-- ==== Sys2Proof/Config.lean ====
section
/-! DEFINITION. What is fixed for one machine (00_scope.md R7) and the free values the spec leaves open: the font
tables and the random byte, which are constants with no body, so that no proof can see their values. -/

namespace Sys2Proof

/-- The variant input: 0 = CHIP-8, 1 = SUPER-CHIP (10_state.md R41; 00_scope.md R11). -/
inductive Variant where
  | chip8
  | schip
  deriving DecidableEq, Repr

/-- `MEM_SIZE` (00_scope.md R7). -/
@[simp] abbrev Config.memSize : Nat := 4096

/-- `STACK_DEPTH` (00_scope.md R7, decision D3 of the spec). -/
@[simp] abbrev Config.stackDepth : Nat := 16

/-- `FONT_SMALL_BASE` (00_scope.md R7). -/
@[simp] abbrev Config.fontSmallBase : Nat := 0x050

/-- `FONT_BIG_BASE` (00_scope.md R7). -/
@[simp] abbrev Config.fontBigBase : Nat := 0x0A0

/-- The first address behind the fonts: 0x0A0 + 16*10 (00_scope.md R8). -/
@[simp] abbrev Config.fontEnd : Nat := 0x140

/-- `ROM_BASE` (00_scope.md R7). -/
@[simp] abbrev Config.romBase : Nat := 0x200

/-- `ROM_MAX` (00_scope.md R7). -/
@[simp] abbrev Config.romMax : Nat := 0x0E00

/-- `RESET_PC` (00_scope.md R7). -/
@[simp] abbrev Config.resetPc : Word := 0x200

/-- `FONT_SMALL`, OPEN (00_scope.md R7; 93_implementation_defined.md U11): a free value, 5 bytes a digit
(notes/assumptions/2.md). -/
opaque Config.fontSmall : Vector Byte 80

/-- `FONT_BIG`, OPEN with no default (00_scope.md R7; 93_implementation_defined.md U12): a free value, 10 bytes a
digit (notes/assumptions/2.md). -/
opaque Config.fontBig : Vector Byte 160

/-- The `rnd` of the k-th draw (10_state.md R42): a free value under no law (notes/assumptions/1.md). -/
opaque Config.rnd : Nat → Byte

end Sys2Proof
end

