-- ==== Sys2Proof/Decode.lean ====
section
/-! DEFINITION. The decoder: a total function from (word, variant) to an instruction (30_encoding.md R97), by exact
match of every fixed hexadecimal digit (R99), with the six variant-gated patterns of family 0 (R98); reading it from
bytes (20_memory.md R63); and the encoder, written from the same patterns (R100). -/

namespace Sys2Proof

/-- Bits 15:12, the family digit (30_encoding.md R91). -/
def nib3 (w : Word) : Nibble := w.extractLsb' 12 4

/-- Bits 11:8, the digit of field x (R91). -/
def nib2 (w : Word) : Nibble := w.extractLsb' 8 4

/-- Bits 7:4, the digit of field y (R91). -/
def nib1 (w : Word) : Nibble := w.extractLsb' 4 4

/-- Bits 3:0, the digit of field n (R91). -/
def nib0 (w : Word) : Nibble := w.extractLsb' 0 4

/-- The word of four hexadecimal digits, most significant first (00_scope.md R10). -/
def pack (a b c d : Nibble) : Word := a ++ b ++ c ++ d

/-- `kk` = `y ++ n` (R91). -/
def fieldKk (c d : Nibble) : Byte := c ++ d

/-- `nnn` = `x ++ kk` (R91). -/
def fieldNnn (b c d : Nibble) : Addr12 := b ++ c ++ d

/-- Family 0 (R100; the last six patterns only under SCHIP, R98). -/
def decodeFam0 (v : Variant) (b c d : Nibble) : Instr :=
  if b = 0x0 ∧ c = 0xE ∧ d = 0x0 then .cls
  else if b = 0x0 ∧ c = 0xE ∧ d = 0xE then .ret
  else if v = .schip ∧ b = 0x0 ∧ c = 0xC then .scd d
  else if v = .schip ∧ b = 0x0 ∧ c = 0xF ∧ d = 0xB then .scr
  else if v = .schip ∧ b = 0x0 ∧ c = 0xF ∧ d = 0xC then .scl
  else if v = .schip ∧ b = 0x0 ∧ c = 0xF ∧ d = 0xD then .exit
  else if v = .schip ∧ b = 0x0 ∧ c = 0xF ∧ d = 0xE then .low
  else if v = .schip ∧ b = 0x0 ∧ c = 0xF ∧ d = 0xF then .high
  else .unknown (pack 0x0 b c d)

/-- Family 5: only 5xy0 is an instruction (R100). -/
def decodeFam5 (b c d : Nibble) : Instr :=
  if d = 0x0 then .seReg b.toFin c.toFin else .unknown (pack 0x5 b c d)

/-- Family 8: 8xy0..8xy7 and 8xyE (R100). -/
def decodeFam8 (b c d : Nibble) : Instr :=
  if d = 0x0 then .ldReg b.toFin c.toFin
  else if d = 0x1 then .orReg b.toFin c.toFin
  else if d = 0x2 then .andReg b.toFin c.toFin
  else if d = 0x3 then .xorReg b.toFin c.toFin
  else if d = 0x4 then .addReg b.toFin c.toFin
  else if d = 0x5 then .sub b.toFin c.toFin
  else if d = 0x6 then .shr b.toFin c.toFin
  else if d = 0x7 then .subn b.toFin c.toFin
  else if d = 0xE then .shl b.toFin c.toFin
  else .unknown (pack 0x8 b c d)

/-- Family 9: only 9xy0 is an instruction (R100). -/
def decodeFam9 (b c d : Nibble) : Instr :=
  if d = 0x0 then .sneReg b.toFin c.toFin else .unknown (pack 0x9 b c d)

/-- Family E: Ex9E and ExA1 (R100). -/
def decodeFamE (b c d : Nibble) : Instr :=
  if c = 0x9 ∧ d = 0xE then .skp b.toFin
  else if c = 0xA ∧ d = 0x1 then .sknp b.toFin
  else .unknown (pack 0xE b c d)

/-- Family F: the twelve low bytes of R100. -/
def decodeFamF (b c d : Nibble) : Instr :=
  if c = 0x0 ∧ d = 0x7 then .ldVxDt b.toFin
  else if c = 0x0 ∧ d = 0xA then .ldVxK b.toFin
  else if c = 0x1 ∧ d = 0x5 then .ldDtVx b.toFin
  else if c = 0x1 ∧ d = 0x8 then .ldStVx b.toFin
  else if c = 0x1 ∧ d = 0xE then .addI b.toFin
  else if c = 0x2 ∧ d = 0x9 then .ldF b.toFin
  else if c = 0x3 ∧ d = 0x0 then .ldHf b.toFin
  else if c = 0x3 ∧ d = 0x3 then .ldB b.toFin
  else if c = 0x5 ∧ d = 0x5 then .ldMemVx b.toFin
  else if c = 0x6 ∧ d = 0x5 then .ldVxMem b.toFin
  else if c = 0x7 ∧ d = 0x5 then .ldRVx b.toFin
  else if c = 0x8 ∧ d = 0x5 then .ldVxR b.toFin
  else .unknown (pack 0xF b c d)

/-- "dispatch on the high nibble into 16 instruction families" (R96): the word of the digits a b c d. -/
def decodeDigits (v : Variant) (a b c d : Nibble) : Instr :=
  if a = 0x0 then decodeFam0 v b c d
  else if a = 0x1 then .jp (fieldNnn b c d)
  else if a = 0x2 then .call (fieldNnn b c d)
  else if a = 0x3 then .seImm b.toFin (fieldKk c d)
  else if a = 0x4 then .sneImm b.toFin (fieldKk c d)
  else if a = 0x5 then decodeFam5 b c d
  else if a = 0x6 then .ldImm b.toFin (fieldKk c d)
  else if a = 0x7 then .addImm b.toFin (fieldKk c d)
  else if a = 0x8 then decodeFam8 b c d
  else if a = 0x9 then decodeFam9 b c d
  else if a = 0xA then .ldI (fieldNnn b c d)
  else if a = 0xB then .jpV0 (fieldNnn b c d)
  else if a = 0xC then .rnd b.toFin (fieldKk c d)
  else if a = 0xD then .drw b.toFin c.toFin d
  else if a = 0xE then decodeFamE b c d
  else decodeFamF b c d

/-- Decode is total from (word, variant) and never fails (30_encoding.md R97). -/
def decode (v : Variant) (w : Word) : Instr := decodeDigits v (nib3 w) (nib2 w) (nib1 w) (nib0 w)

/-- Why bytes hold no instruction: there are fewer than two (R90). Raised by `decodeBytes`; step always has two bytes
(20_memory.md R66), so no run meets it (safe). -/
inductive DecodeReject where
  | truncated
  deriving DecidableEq, Repr

/-- The instruction at the head of a byte sequence, big-endian: the byte at the lower address is the high byte
(20_memory.md R63); with the bytes behind it. -/
def decodeBytes (v : Variant) : List Byte → Except DecodeReject (Instr × List Byte)
  | hi :: lo :: rest => .ok (decode v (hi ++ lo), rest)
  | _ => .error .truncated

/-- The digit of a register field. -/
def digitOf (x : RegIdx) : Nibble := BitVec.ofFin x

/-- The word of a format A instruction: fam nnn (R92). -/
def packA (a : Nibble) (nnn : Addr12) : Word := a ++ nnn

/-- The word of a format XK instruction: fam x kk (R92). -/
def packXK (a : Nibble) (x : RegIdx) (kk : Byte) : Word := a ++ digitOf x ++ kk

/-- The word of a format XY or XYN instruction: fam x y and a last digit (R92). -/
def packXY (a : Nibble) (x y : RegIdx) (d : Nibble) : Word := pack a (digitOf x) (digitOf y) d

/-- The word of a format XF instruction: fam x and a low byte (R92). -/
def packXF (a : Nibble) (x : RegIdx) (fn : Byte) : Word := packXK a x fn

/-- The encoder, from the patterns of R100. -/
def encode : Instr → Word
  | .cls => 0x00E0
  | .ret => 0x00EE
  | .scd n => pack 0x0 0x0 0xC n
  | .scr => 0x00FB
  | .scl => 0x00FC
  | .exit => 0x00FD
  | .low => 0x00FE
  | .high => 0x00FF
  | .jp nnn => packA 0x1 nnn
  | .call nnn => packA 0x2 nnn
  | .seImm x kk => packXK 0x3 x kk
  | .sneImm x kk => packXK 0x4 x kk
  | .seReg x y => packXY 0x5 x y 0x0
  | .ldImm x kk => packXK 0x6 x kk
  | .addImm x kk => packXK 0x7 x kk
  | .ldReg x y => packXY 0x8 x y 0x0
  | .orReg x y => packXY 0x8 x y 0x1
  | .andReg x y => packXY 0x8 x y 0x2
  | .xorReg x y => packXY 0x8 x y 0x3
  | .addReg x y => packXY 0x8 x y 0x4
  | .sub x y => packXY 0x8 x y 0x5
  | .shr x y => packXY 0x8 x y 0x6
  | .subn x y => packXY 0x8 x y 0x7
  | .shl x y => packXY 0x8 x y 0xE
  | .sneReg x y => packXY 0x9 x y 0x0
  | .ldI nnn => packA 0xA nnn
  | .jpV0 nnn => packA 0xB nnn
  | .rnd x kk => packXK 0xC x kk
  | .drw x y n => packXY 0xD x y n
  | .skp x => packXF 0xE x 0x9E
  | .sknp x => packXF 0xE x 0xA1
  | .ldVxDt x => packXF 0xF x 0x07
  | .ldVxK x => packXF 0xF x 0x0A
  | .ldDtVx x => packXF 0xF x 0x15
  | .ldStVx x => packXF 0xF x 0x18
  | .addI x => packXF 0xF x 0x1E
  | .ldF x => packXF 0xF x 0x29
  | .ldHf x => packXF 0xF x 0x30
  | .ldB x => packXF 0xF x 0x33
  | .ldMemVx x => packXF 0xF x 0x55
  | .ldVxMem x => packXF 0xF x 0x65
  | .ldRVx x => packXF 0xF x 0x75
  | .ldVxR x => packXF 0xF x 0x85
  | .unknown w => w

/-- One row of the opcode map: a word matches it when `w & mask = bits`; an SCHIP-only row matches under SCHIP alone
(30_encoding.md R100). -/
structure OpcodePattern where
  mask : Word
  bits : Word
  schipOnly : Bool
  deriving DecidableEq, Repr

/-- The row of R100 each instruction stands in; UNKNOWN has no fixed digit. -/
def opcodePattern : Instr → OpcodePattern
  | .cls => ⟨0xFFFF, 0x00E0, false⟩
  | .ret => ⟨0xFFFF, 0x00EE, false⟩
  | .scd _ => ⟨0xFFF0, 0x00C0, true⟩
  | .scr => ⟨0xFFFF, 0x00FB, true⟩
  | .scl => ⟨0xFFFF, 0x00FC, true⟩
  | .exit => ⟨0xFFFF, 0x00FD, true⟩
  | .low => ⟨0xFFFF, 0x00FE, true⟩
  | .high => ⟨0xFFFF, 0x00FF, true⟩
  | .jp _ => ⟨0xF000, 0x1000, false⟩
  | .call _ => ⟨0xF000, 0x2000, false⟩
  | .seImm _ _ => ⟨0xF000, 0x3000, false⟩
  | .sneImm _ _ => ⟨0xF000, 0x4000, false⟩
  | .seReg _ _ => ⟨0xF00F, 0x5000, false⟩
  | .ldImm _ _ => ⟨0xF000, 0x6000, false⟩
  | .addImm _ _ => ⟨0xF000, 0x7000, false⟩
  | .ldReg _ _ => ⟨0xF00F, 0x8000, false⟩
  | .orReg _ _ => ⟨0xF00F, 0x8001, false⟩
  | .andReg _ _ => ⟨0xF00F, 0x8002, false⟩
  | .xorReg _ _ => ⟨0xF00F, 0x8003, false⟩
  | .addReg _ _ => ⟨0xF00F, 0x8004, false⟩
  | .sub _ _ => ⟨0xF00F, 0x8005, false⟩
  | .shr _ _ => ⟨0xF00F, 0x8006, false⟩
  | .subn _ _ => ⟨0xF00F, 0x8007, false⟩
  | .shl _ _ => ⟨0xF00F, 0x800E, false⟩
  | .sneReg _ _ => ⟨0xF00F, 0x9000, false⟩
  | .ldI _ => ⟨0xF000, 0xA000, false⟩
  | .jpV0 _ => ⟨0xF000, 0xB000, false⟩
  | .rnd _ _ => ⟨0xF000, 0xC000, false⟩
  | .drw _ _ _ => ⟨0xF000, 0xD000, false⟩
  | .skp _ => ⟨0xF0FF, 0xE09E, false⟩
  | .sknp _ => ⟨0xF0FF, 0xE0A1, false⟩
  | .ldVxDt _ => ⟨0xF0FF, 0xF007, false⟩
  | .ldVxK _ => ⟨0xF0FF, 0xF00A, false⟩
  | .ldDtVx _ => ⟨0xF0FF, 0xF015, false⟩
  | .ldStVx _ => ⟨0xF0FF, 0xF018, false⟩
  | .addI _ => ⟨0xF0FF, 0xF01E, false⟩
  | .ldF _ => ⟨0xF0FF, 0xF029, false⟩
  | .ldHf _ => ⟨0xF0FF, 0xF030, false⟩
  | .ldB _ => ⟨0xF0FF, 0xF033, false⟩
  | .ldMemVx _ => ⟨0xF0FF, 0xF055, false⟩
  | .ldVxMem _ => ⟨0xF0FF, 0xF065, false⟩
  | .ldRVx _ => ⟨0xF0FF, 0xF075, false⟩
  | .ldVxR _ => ⟨0xF0FF, 0xF085, false⟩
  | .unknown _ => ⟨0x0000, 0x0000, false⟩

/-- The 43 rows of R100, in its order. -/
def opcodeMap : List OpcodePattern :=
  [.cls, .ret, .scd 0, .scr, .scl, .exit, .low, .high, .jp 0, .call 0, .seImm 0 0, .sneImm 0 0, .seReg 0 0].map opcodePattern
  ++ [.ldImm 0 0, .addImm 0 0, .ldReg 0 0, .orReg 0 0, .andReg 0 0, .xorReg 0 0, .addReg 0 0, .sub 0 0].map opcodePattern
  ++ [.shr 0 0, .subn 0 0, .shl 0 0, .sneReg 0 0, .ldI 0, .jpV0 0, .rnd 0 0, .drw 0 0 0].map opcodePattern
  ++ [.skp 0, .sknp 0, .ldVxDt 0, .ldVxK 0, .ldDtVx 0, .ldStVx 0, .addI 0, .ldF 0].map opcodePattern
  ++ [.ldHf 0, .ldB 0, .ldMemVx 0, .ldVxMem 0, .ldRVx 0, .ldVxR 0].map opcodePattern

/-- A word matches a row of the opcode map under a variant (R98, R100). -/
def OpcodePattern.matchesWord (p : OpcodePattern) (v : Variant) (w : Word) : Bool :=
  (!p.schipOnly || v == .schip) && (w &&& p.mask == p.bits)

/-- The two bytes of an instruction as memory holds them, the high byte first (20_memory.md R63). -/
def wordBytes (w : Word) : List Byte := [w.extractLsb' 8 8, w.extractLsb' 0 8]

/-- The instruction the decoder reads from the word w of an opcode-table row of nbits bits (bit 0 is the least
significant bit of the 16-bit word). The table holds the SCHIP-only rows too, so it is read under SCHIP, where all 43
patterns decode (R98, R102). DESIGN CHOICE, safe (notes/assumptions/12.md). -/
def decodeTableWord (nbits w : Nat) : Option Instr :=
  if nbits ≤ 16 ∧ w < 2 ^ nbits then
    match decodeBytes .schip (wordBytes (BitVec.ofNat 16 w)) with
    | .ok (i, _) => some i
    | .error _ => none
  else none

end Sys2Proof
end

§ Task goal
Starting at the line that contains "if d = 0x0 then .ldReg b.toFin c.toFin" and stopping after the line that contains "bytes of R100. -/", write out every line exactly as it appears above, and no other line.

§ Answer box
  if d = 0x0 then .ldReg b.toFin c.toFin
  else if d = 0x1 then .orReg b.toFin c.toFin
  else if d = 0x2 then .andReg b.toFin c.toFin
  else if d = 0x3 then .xorReg b.toFin c.toFin
  else if d = 0x4 then .addReg b.toFin c.toFin
  else if d = 0x5 then .sub b.toFin c.toFin
  else if d = 0x6 then .shr b.toFin c.toFin
  else if d = 0x7 then .subn b.toFin c.toFin
  else if d = 0xE then .shl b.toFin c.toFin
  else .unknown (pack 0x8 b c d)

/-- Family 9: only 9xy0 is an instruction (R100). -/
def decodeFam9 (b c d : Nibble) : Instr :=
  if d = 0x0 then .sneReg b.toFin c.toFin else .unknown (pack 0x9 b c d)

/-- Family E: Ex9E and ExA1 (R100). -/
def decodeFamE (b c d : Nibble) : Instr :=
  if c = 0x9 ∧ d = 0xE then .skp b.toFin
  else if c = 0xA ∧ d = 0x1 then .sknp b.toFin
  else .unknown (pack 0xE b c d)

/-- Family F: the twelve low bytes of R100. -/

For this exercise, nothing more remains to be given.